Al secularizar las misiones, el gobernador Bucareli decidió organizar un nuevo ordenamiento político y económico para las mismas. En Agosto de 1768, después de cumplir, sin oposición, el recambio de los nuevos curas y los administradores en cada uno de los pueblos, Francisco de Paula Bucareli y Ursúa, dictó sus conocidas “Instrucciones” desde la comunidad de Candelaria.

En ellas se disponía que cada comunidad, bajo la dirección de un Administrador local, produjese los mayores bienes posibles, para que sus excedentes -generalmente yerba, tabaco, pabilo y lienzos de algodón, cueros- fuesen remitidos a una Administración Central en Buenos Aires, la que estaría encargada de venderlos y pagar las deudas contraídas por dicha comunidad.

La antigua Procuración Jesuítica de las misiones era reemplazada por empleados civiles que debían promover, fomentar y fiscalizar las transacciones particulares entre los indios, las de los pueblos entre sí y las del conjunto de las misiones con el exterior.

Esta norma de Bucareli, si bien en líneas generales afectó sensiblemente el sistema productivo de las misiones en general, para el caso del Departamento de Yapeyú, especialmente bajo la Administración de Juan de San Martín, posibilitó un importante crecimiento económico y la expansión territorial hacia lo que es hoy el nordeste entrerriano, con la creación de estancias comunitarias y la promoción del otorgamiento de propiedades particulares a idóneos hacendados guaraníes que explotaron correctamente las tierras otorgadas para su beneficio.

Los autores de la reforma para las misiones estaban convencidos del inmediato éxito de la misma. Tan seguros estaban de que los guaraníes habían sido víctimas de la “opresión y atraso” premeditado de los jesuitas que, a pesar de que la decadencia se hizo evidente en muy poco tiempo, todas las medidas que intentaron frenar la misma se dirigieron a “corregir” los errores de los jesuitas, sin ver las notorias deficiencias del sistema implementado por el gobernador de Buenos Aires.

Los pueblos comenzaron a mostrar muy pronto signos de disminución demográfica y productiva, mientras voces ilustradas, como las de Gonzalo de Doblas o Francisco de Aguirre, asesores del virrey Gabriel de Avilés y del Fierro, marqués de Avilés, cegados por su antijesuitismo, seguían inculpando a la Compañía como causante del incontrolable caos reinante.

Este fenómeno de la decadencia de los pueblos en el período inmediato a la expulsión y hasta bien entrado el siglo XIX, puede seguirse a partir de los datos demográficos que nos brindan las numerosas compulsas realizadas en aquel período.

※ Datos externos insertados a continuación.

/-- Sends a KEYWRAP and reads the agent's key status (R304). -/
def State.sendWrap (s : State) (c k lid fid nonce : Nat) (ek : List Byte) (revoke auto : Bool) : State :=
  let key := if revoke then 0 else match s.keyRec c k with | some r => r.key | none => 0
  let serial := (s.rot.serial + 1) % 2 ^ 32
  let r := s.free
  let s := r.2.setRot fun x => { x with serial := serial, wraps := x.wraps ++ [(⟨c, k, lid, revoke, serial, fid, auto⟩ : WrapWait)] }
  (s.sendMessage .dz8 fid 1 tKEYWRAP (serial % 2 ^ 16) (wrapMessage (wrapHead c k revoke serial nonce) ek r.1 key)).mreq
    fid 1 1 0xE00148 [] none

/-- The same revocation to every LID that holds a key; the nonce and the encapsulation key of a revocation are not stated (R309,
log entry 31). -/
def State.revoke (s : State) (c k : Nat) : State :=
  (s.holders c k).foldl (fun s lid =>
    match s.lidFid c lid with
    | none => s
    | some fid =>
      let r := s.free
      r.2.sendWrap c k lid fid (r.1 % 2 ^ 256) [] true false) s

/-- A nonce of 32 bytes is drawn. -/
def State.drawNonce (s : State) : Nat × State := (s.free.1 % 2 ^ 256, s.free.2)

/-- The request of an endpoint's evidence goes out: its nonce, then GO (R303). -/
def State.requestEvidence (s : State) (fid nonce : Nat) : State :=
  (s.remoteWrite fid 0xE00120 ((List.range 4).map fun i => nonce / 2 ^ (64 * i) % 2 ^ 64)).remoteWrite fid 0xE00140 [1]

/-- Attestation of an endpoint begins: over the fabric, or with a wait for the host's delivery call (R303, R306). -/
def State.beginEvidence (s : State) (c k lid : Nat) (auto : Bool) : State :=
  let s := s.startMode 5 (s.hostMode 5)
  match s.lidFid c lid with
  | none => s.deliveryEnd c k lid 0x19 auto
  | some fid =>
    if s.rot.tampered.contains fid then s.deliveryEnd c k lid 0x1A auto
    else
      let n := s.drawNonce
      let host := s.modeNow 5
      let e : EvReq := ⟨c, k, lid, fid, n.1, 1, 0, host, auto⟩
      let s := n.2.setRot fun r => { r with evidence := r.evidence ++ [e] }
      if host then s else s.requestEvidence fid n.1

/-- Up to 16 endpoints are attested at once; none while an update is in progress (R305, R315, R317). -/
def State.pumpDeliver (s : State) : Nat → State
  | 0 => s
  | n + 1 =>
    match s.rot.toDeliver with
    | [] => s
    | x :: r =>
      if s.on FRK_STAT_UPDATE || decide (16 ≤ s.rot.evidence.length) then s
      else ((s.setRot fun q => { q with toDeliver := r }).beginEvidence x.1 x.2.1 x.2.2.1 x.2.2.2).pumpDeliver n

/-- LIDs of a DELIVER, or of R307, join the deliveries. -/
def State.queueDeliver (s : State) (l : List (Nat × Nat × Nat × Bool)) : State :=
  (s.setRot fun r => { r with toDeliver := r.toDeliver ++ l }).pumpDeliver (s.rot.toDeliver.length + l.length + 1)

/-- The X-die whose port leads to a FID (R316). -/
def State.xdieTo (s : State) (fid : Nat) : Nat := portDie (entPort (tget s.route.active (s.fid * 2 ^ 14 + fid)))
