-- ==== Sys2Proof/Machine/Lease.lean ====
section
/-! DEFINITION. The referee and the lease: requests, answers, fencing and the start of a takeover (R411, R421 to R429, R433 step 1,
R437, R491). -/

namespace Sys2Proof.Machine

/-! ### Fields of a LEASE cell (R422) -/

def leaseDom (c : Cell) : Nat := bits (cellWord c 0) 41 36
def leaseHolder (c : Cell) : Nat := bits (cellWord c 0) 55 42
def leaseSer (c : Cell) : Nat := bits (cellWord c 0) 31 0
def leaseSent (c : Cell) : Nat := bits (cellWord c 1) 55 0
def leaseExp (c : Cell) : Nat := bits (cellWord c 2) 55 0
def leaseGen (c : Cell) : Nat := cellWord c 3
def leaseReason (c : Cell) : Nat := bits (cellWord c 4) 7 0

/-- REASON codes (R422). -/
def whyHeld : Nat := 1
def whyStarting : Nat := 2
def whyNotUnit : Nat := 3
def whyGeneration : Nat := 4

/-! ### The referee (R423, R425 to R427, R437, R491) -/

/-- The lease times of R423 in beats of the named device. -/
def State.leaseMs (s : State) : Nat := s.rd PAR_TIMING_LEASE_MS
def State.guardMs (s : State) : Nat := s.rd PAR_TIMING_GUARD_MS
def State.renewMs (s : State) : Nat := s.rd PAR_TIMING_RENEW_MS
def State.beatsUp (s : State) (d : Site) (ms : Nat) : Nat := ceilDiv (ms * 1000000) (s.periodS d)
def State.beatsDown (s : State) (d : Site) (ms : Nat) : Nat := ms * 1000000 / s.periodS d

/-- The lease records of the named device. -/
def State.leasesS (s : State) (d : Site) : List LeaseRec :=
  match d with
  | .dz8 => s.pair.leases
  | .agent => s.ag.leases

/-- A lease record with nothing recorded, in its starting window (R426). -/
def startingRec (dom : Nat) : LeaseRec := ⟨dom, 0, 0, 0, none, true, none⟩

/-- The record of a domain that the named device referees: an IA-S agent its own domain's, a unit those that the Rod names (R421,
R491). -/
def State.leaseRec (s : State) (d : Site) (dom : Nat) : Option LeaseRec :=
  match d with
  | .dz8 => s.pair.leases.find? fun r => r.domain == dom
  | .agent => if s.isLeaf && dom == s.domainS .agent then some ((s.ag.leases.find? fun r => r.domain == dom).getD (startingRec dom)) else none

/-- Shows the agent's lease record (R491). -/
def State.showRef (s : State) (r : LeaseRec) : State :=
  ((((s.awr Ia.PAR_REF_HOLDER r.holder).awr Ia.PAR_REF_DOMAIN r.domain).awr Ia.PAR_REF_SERIAL r.serial).awr Ia.PAR_REF_EXP_EXPIRY r.expiry).awr
    Ia.PAR_REF_EXP_STARTING (b2n r.starting)

/-- Stores a lease record. -/
def State.putLease (s : State) (d : Site) (r : LeaseRec) : State :=
  match d with
  | .dz8 => s.setPair fun q => { q with leases := q.leases.map fun x => if x.domain == r.domain then r else x }
  | .agent => (s.setAg fun a => { a with leases := [r] }).showRef r

/-- An answer to a request: KIND, SERIAL, EXPIRY and REASON; SENT comes back (R422). -/
def State.leaseAnswer (s : State) (d : Site) (c : Cell) (kind holder serial expiry reason : Nat) : State :=
  s.leaseTo d c.src 2 (leaseWords kind holder (leaseDom c) (s.epochOf d (leaseDom c)) serial (leaseSent c) expiry (leaseGen c) reason)

/-- A REFUSE, with the E_r of the record (R425). -/
def State.leaseRefuse (s : State) (d : Site) (c : Cell) (r : LeaseRec) (why : Nat) : State :=
  let s := s.leaseAnswer d c 5 r.holder r.serial r.expiry why
  match d with
  | .agent => s.abump Ia.PAR_REF_CNT_REFUSED 1
  | .dz8 => s

/-- A grant: the record with its new E_r, and the answer. -/
def State.leaseGive (s : State) (d : Site) (c : Cell) (kind : Nat) (r : LeaseRec) : State :=
  let s := (s.putLease d r).leaseAnswer d c kind r.holder r.serial r.expiry 0
  match d with
  | .agent => s.abump Ia.PAR_REF_CNT_GRANTED 1
  | .dz8 => s

/-- The sender is a unit of the domain (R425). -/
def isUnit (c : Cell) : Bool := c.src == leaseDom c * 256 + 0xFE || c.src == leaseDom c * 256 + 0xFF

/-- E_r of a request that arrives now (R423). -/
def State.newExpiry (s : State) (d : Site) : Nat := s.beatS d + s.beatsUp d s.leaseMs

/-- A RENEW, or a MOVE treated as one: `starting` is the record's window after it (R423, R426, R427). -/
def State.leaseRenew (s : State) (d : Site) (c : Cell) (starting : Bool → Bool) : State :=
  match s.leaseRec d (leaseDom c) with
  | none => s
  | some r =>
    if !isUnit c then s.leaseRefuse d c r whyNotUnit
    else if r.starting || ((r.holder == c.src || r.holder == 0) && r.released.isNone) then
      s.leaseGive d c 2 { r with holder := c.src, serial := leaseSer c, expiry := s.newExpiry d, starting := starting r.starting }
    else s.leaseRefuse d c r whyHeld

/-- LEASE_RENEW (R423, R426). -/
def execLeaseRenew (site : Site) (cell : Cell) (s : State) : Out := .next (s.leaseRenew site cell id)

/-- LEASE_MOVE (R427). -/
def execLeaseMove (site : Site) (cell : Cell) (s : State) : Out := .next (s.leaseRenew site cell fun _ => true)

/-- A grant that still waits in a queue becomes a REFUSE HELD: the lease went to the lower FID of two that asked in one beat (R425). -/
def State.takeBack (s : State) (d : Site) (old new : Nat) : State :=
  let turn := fun (c : Cell) =>
    if c.type = tLEASE ∧ c.dst = old ∧ bits (cellWord c 0) 63 56 = 4 then
      let ws := leaseWords 5 new (leaseDom c) (bits (cellWord c 0) 35 32) (leaseSer c) (leaseSent c) (leaseExp c) (leaseGen c) whyHeld
      sealed { c with payload := ws.map word }
    else c
  (s.portNums d).foldl (fun s p => s.setPort d p fun x => { x with queue := x.queue.map fun e => (e.1, turn e.2) }) s

/-- LEASE_TAKEOVER (R425, R426, R437). -/
def execLeaseTakeover (site : Site) (cell : Cell) (s : State) : Out :=
  .next (match s.leaseRec site (leaseDom cell) with
    | none => s
    | some r =>
      let grant := { r with
        holder := cell.src, serial := (r.serial + 1) % 2 ^ 32, expiry := s.newExpiry site, released := none, givenAt := some (s.beatS site) }
      if !isUnit cell then s.leaseRefuse site cell r whyNotUnit
      else if r.starting then s.leaseRefuse site cell r whyStarting
      else match r.released with
        | some g =>
          if g = leaseGen cell ∧ cell.src ≠ r.holder then s.leaseGive site cell 4 grant else s.leaseRefuse site cell r whyGeneration
        | none =>
          if r.givenAt = some (s.beatS site) ∧ cell.src < r.holder then
            (s.takeBack site r.holder cell.src).leaseGive site cell 4 { grant with serial := r.serial }
          else if r.holder ≠ 0 ∧ s.beatS site < r.expiry + s.beatsUp site s.guardMs then s.leaseRefuse site cell r whyHeld
          else s.leaseGive site cell 4 grant)

/-- LEASE_RELEASE (R437 step 6). -/
def execLeaseRelease (site : Site) (cell : Cell) (s : State) : Out :=
  .next (match s.leaseRec site (leaseDom cell) with
    | none => s
    | some r =>
      if !isUnit cell then s.leaseRefuse site cell r whyNotUnit
      else if r.holder ≠ cell.src then s.leaseRefuse site cell r whyHeld
      else s.leaseGive site cell 2 { r with released := some (leaseGen cell) })

/-- REFEREE_STARTING_END (R426). -/
def execRefereeStartingEnd (site : Site) (domain : Nat) (s : State) : Out :=
  .next (match s.leaseRec site domain with
    | some r => s.putLease site { r with starting := false }
    | none => s)

/-! ### The unit's own lease (R368, R395, R423, R424, R427) -/

/-- A reset that takes the control cluster runs. -/
def State.controlReset? (s : State) : Bool :=
  match s.rst.running with
  | some q => q.domain == 3 || (q.domain == 2 && q.die == 0)
  | none => false

/-- The unit renews: it is ACTIVE, has no FATAL event, and its control cluster and dies run (R368, R384). -/
def State.mayRenew (s : State) : Bool := s.active && !s.flt.fatal && s.rst.stuck.isEmpty && !s.controlReset?

/-- RENEW_TIMER (R423). -/
def execRenewTimer (s : State) : Out :=
  .next (if s.mayRenew then
      (s.leaseAsk 1 0 (s.rd PAR_GEN_GEN)).setPair fun q => { q with renewSince := some (q.renewSince.getD s.time.beat) }
    else s)

/-- The unit holds the lease until E_a = SENT + floor(LEASE_MS / P) (R423). -/
def State.holdLease (s : State) (c : Cell) : State :=
  let e := leaseSent c + s.beatsDown .dz8 s.leaseMs
  ((s.wr PAR_LEASE_HELD 1).wr PAR_LEASE_EXPIRY (max e (s.rd PAR_LEASE_EXPIRY))).setPair fun q => { q with
    leaseSerial := leaseSer c, renewSince := none }

/-- The rule that a standby is cold: compute rails off once the Pigeonholes are in retention, stacks in self-refresh (R412, R521). -/
def State.goCold (s : State) : State :=
  let s := ((List.range s.cdies).foldl (fun s d => s.wr (PGH_STAT_STATE (pghPg d)) 2) s).stacksTo 3
  if s.mdies = 0 then (s.cpwr 1 false).cpwr 0 true else s.cpwrAll false

/-- A unit that was active holds nothing of the domain any more: its contexts and executors are empty, its instances closed. -/
def State.dropDomain (s : State) : State :=
  let s := contexts.foldl (fun s c => ((s.loadRegs (ctxAddr c) []).loadRegs (ttbAddr c) []).setCtx c fun _ => CtxSt.fresh c) s
  let s := ({ s with ttbs := contexts.map TtbSt.fresh, insts := [] } : State).showOpen
  (s.setRst fun r => { r with remaps := [], planned := [], agentDumps := [] }).setPair fun q => { q with
    writing := none, committed := [], doubtful := [], mirror := none, kept := [], extents := [], handover := none, genDue := false, fullDue := false,
    warm := false, rxGen := 0, recv := [], rxBatches := [], renewSince := none, retryAt := none, takeoverNs := none, cdiesReady := false,
    reconciled := false, noActive := 0 }

/-- The unit becomes STANDBY (R411, R412, R435): its committed generation is that of its own store no more. -/
def State.toStandby (s : State) : State :=
  let s := ((s.dropDomain.wr PAR_STAT_ROLE 2).wr PAR_LEASE_HELD 0).wr PAR_STAT_TAKEOVER 0
  let s := ((s.wr PAR_STAT_CANDIDATE 0).wr PAR_GEN_GEN 0).wr PAR_STAT_COPY 0
  s.goCold

/-- LEASE_GRANT (R423, R437 step 8): an ACTIVE unit's lease, or the answer to a RELEASE, which completes the HANDOVER. -/
def execLeaseGrant (cell : Cell) (s : State) : Out :=
  .next (match s.pair.handover with
    | some h =>
      if h.phase = 4 then (s.mailOk h.session h.slot [h.finalGen, s.time.beat]).toStandby
      else if s.active then s.holdLease cell else s
    | none => if s.active then s.holdLease cell else s)


/-- LEASE_EXPIRY (R424). -/
def execLeaseExpiry (s : State) : Out :=
  .next (if s.active ∧ s.rd PAR_LEASE_EXPIRY ≤ s.time.beat then s.fence.detect .dz8 parPg 2 0 none else s)

/-- The pair as an agent shows it (R471): active unit, standby, referee, alternate. -/
def State.pairWord (s : State) : Nat :=
  s.fid * 2 ^ 50 + s.partnerFid * 2 ^ 36 + s.referee * 2 ^ 22 +
    (if s.on PAR_REFEREE_IN_USE then s.rd PAR_REFEREE_PRIMARY else s.rd PAR_REFEREE_ALTERNATE) * 2 ^ 8

/-- The active unit writes RTE_PAIR of every agent of its domain. -/
def State.tellPair (s : State) : State :=
  (s.agentChips s.theRod).foldl (fun s f => s.remoteWrite f Ia.RTE_PAIR_ACTIVE.addr [s.pairWord]) s

/-- LEASE_MOVE_TRIGGER (R427): while the copy is CURRENT, a generation names the alternate, and then MOVE goes out. -/
def execLeaseMoveTrigger (s : State) : Out :=
  .next (match s.pair.renewSince with
    | some b =>
      if s.mayRenew ∧ b + 3 * s.beatsUp .dz8 s.renewMs ≤ s.time.beat ∧ s.rd PAR_STAT_COPY = 2 ∧ s.rd PAR_REFEREE_ALTERNATE ≠ 0 ∧
          ¬ s.on PAR_REFEREE_IN_USE then
        ((s.wr PAR_REFEREE_IN_USE 1).tellPair.dueGen).setPair fun q => { q with moveDue := true, renewSince := none }
      else s
    | none => s)

/-! ### Asking for the lease (R411, R425, R429) -/

/-- The unit is a candidate (R429). -/
def State.candidate (s : State) : Bool :=
  s.rd PAR_STAT_ROLE == 2 && s.on PAR_STAT_CANDIDATE && !s.flt.fatal && !s.on PAR_STAT_MISMATCH

/-- The unit may ask: a candidate, a FENCED unit without a FATAL event that is not handing over, or one UNDECIDED with a Rod. -/
def State.mayAsk (s : State) : Bool :=
  s.candidate || (s.rd PAR_STAT_ROLE == 3 && !s.flt.fatal && s.pair.handover.isNone) ||
    (s.rd PAR_STAT_ROLE == 0 && s.boot.rod.isSome && !s.flt.fatal)

/-- What R425 waits for: both LEDGER links down, or no ACTIVE beat word for 16 beats; a cold start waits for nothing. -/
def State.alone (s : State) : Bool := s.rd PAR_STAT_ROLE == 0 || !s.ledgerUp || decide (16 ≤ s.pair.noActive)

/-- A TAKEOVER request goes out with the committed GEN (R425). -/
def State.askTakeover (s : State) : State :=
  ((s.leaseAsk 3 0 (s.rd PAR_GEN_GEN)).wr PAR_STAT_TAKEOVER 1).setPair fun q => { q with
    retryAt := some (s.time.beat + s.beatsUp .dz8 s.renewMs) }

/-- TAKEOVER_TRIGGER (R425, R429). -/
def execTakeoverTrigger (s : State) : Out := .next (if s.mayAsk && s.alone then s.askTakeover else s)

/-- TAKEOVER_REQUEST_REPEAT (R425). -/
def execTakeoverRequestRepeat (s : State) : Out :=
  .next (match s.pair.retryAt with
    | some b =>
      if b ≤ s.time.beat then (if s.mayAsk && s.alone then s.askTakeover else s.setPair fun q => { q with retryAt := none }) else s
    | none => s)

/-- The old active unit takes its role back: the paused timetables resume (R436). -/
def State.handoverFails (s : State) (h : Handover) (code : Nat) : State :=
  let s := (s.setPair fun q => { q with handover := none }).mailReject h.session h.slot code []
  contexts.foldl (fun s c =>
    if (s.ttb c).held && s.armed c then
      let s := s.setTtb c fun t => { t with held := false }
      if s.on (TTB_STAT_PAUSED (ttbPg c)) then s.beginArm c (s.time.beat + 4096) true else s
    else s) s

/-- The RELEASE was not taken: the unit is ACTIVE again while its lease runs (R436, code 0x12). -/
def State.releaseFails (s : State) (h : Handover) : State :=
  let live := decide (s.time.beat < s.rd PAR_LEASE_EXPIRY)
  let s := if live then (s.wr PAR_STAT_ROLE 1).wr PAR_LEASE_HELD 1 else s
  s.handoverFails h 0x12

/-- LEASE_REFUSE (R411, R425, R436). -/
def execLeaseRefuse (cell : Cell) (s : State) : Out :=
  .next (
    let s := match s.pair.handover with
      | some h => if h.phase = 4 then s.releaseFails h else s
      | none => s
    if s.rd PAR_STAT_ROLE = 0 ∧ leaseReason cell = whyHeld ∧ leaseHolder cell = s.partnerFid then s.toStandby
    else if s.active then s
    else match s.pair.retryAt with
      | some b =>
        let named := leaseExp cell + s.beatsUp .dz8 s.guardMs
        s.setPair fun q => { q with retryAt := some (if leaseReason cell = whyHeld then max (min b named) (s.time.beat + 1) else b) }
      | none => s)

/-- HANDOVER_RELEASE_TIMEOUT (R436). -/
def execHandoverReleaseTimeout (s : State) : Out :=
  .next (match s.pair.handover with
    | some h => if h.phase = 4 then s.releaseFails h else s
    | none => s)

/-! ### The grant (R411, R433 steps 1 to 3) -/

/-- The unit becomes ACTIVE: its C-dies power up, its stacks leave self-refresh and its Pigeonholes wake; the agents learn the pair. -/
def State.becomeActive (s : State) (c : Cell) : State :=
  let s := ((s.wr PAR_LEASE_EXPIRY 0).wr PAR_STAT_ROLE 1).holdLease c
  let s := (s.cpwrAll true).stacksTo 2
  let s := (List.range s.cdies).foldl (fun s d => s.pghWake d) s
  s.portRoles.tellPair

/-- A cold start of the domain: no generation is taken over, and the first routes are computed (R411, R426). -/
def State.coldStart (s : State) : State :=
  ((s.wr PAR_STAT_TAKEOVER 0).setPair fun q => { q with retryAt := none, genDue := true, fullDue := true }).requestFlip

/-- LEASE_TAKEOVER_GRANT (R411, R433, R437). -/
def execLeaseTakeoverGrant (cell : Cell) (s : State) : Out :=
  .next (
    let role := s.rd PAR_STAT_ROLE
    if role = 1 then s.holdLease cell
    else if s.rd PAR_STAT_TAKEOVER ≠ 1 then s
    else
      let s := s.becomeActive cell
      if role = 0 then s.coldStart
      else
        let s := (s.wr PAR_STAT_TAKEOVER 2).wr PAR_TAKEOVER_CAUSE (if s.pair.warm then 2 else 1)
        (s.bump PAR_TAKEOVER_COUNT 1).setPair fun q => { q with
          takeoverNs := some s.time.nowNs, cdiesReady := q.warm, reconciled := false, kept := [], retryAt := none, noActive := 0 })

end Sys2Proof.Machine
end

Esos censos, realizados con el fin de fiscalizar la magnitud de la decadencia por las autoridades virreinales, constituyen hoy una fuente extraordinaria para comprender aquella historia de las misiones postjesuíticas.

A partir de esos datos, por ejemplo, se puede desterrar aquella simplista y reiterada afirmación de la vuelta a la selva de la población guaranítica, tan difundida hasta no hace mucho tiempo. Las razones de la decadencia fueron muchas y muy variadas.

Parten desde una incomprensión de la cultura guaranítica por parte de los ilustrados gobernantes rioplatenses encargados de las reformas, hasta una mala implementación por parte de los ejecutores de esas reformas en los pueblos que administraban. Tampoco están exentos de responsabilidad los sacerdotes que, seguramente de manera repentina, debieron hacerse cargo de misionar en pueblos determinadamente acostumbrados a un sistema de vida de larga data entre los jesuitas.

No debe obviarse tampoco el carácter centralizador y burocrático de la monarquía española en tiempos de los Borbones. La misma producía un sistema donde las autoridades subalternas carecían de poder para la toma de decisiones rápidas y con cierta autonomía. Ello quitó posibilidades, seguramente, a enérgicas medidas que se pudieron haber tomado para paliar la evidente crisis reinante en las misiones.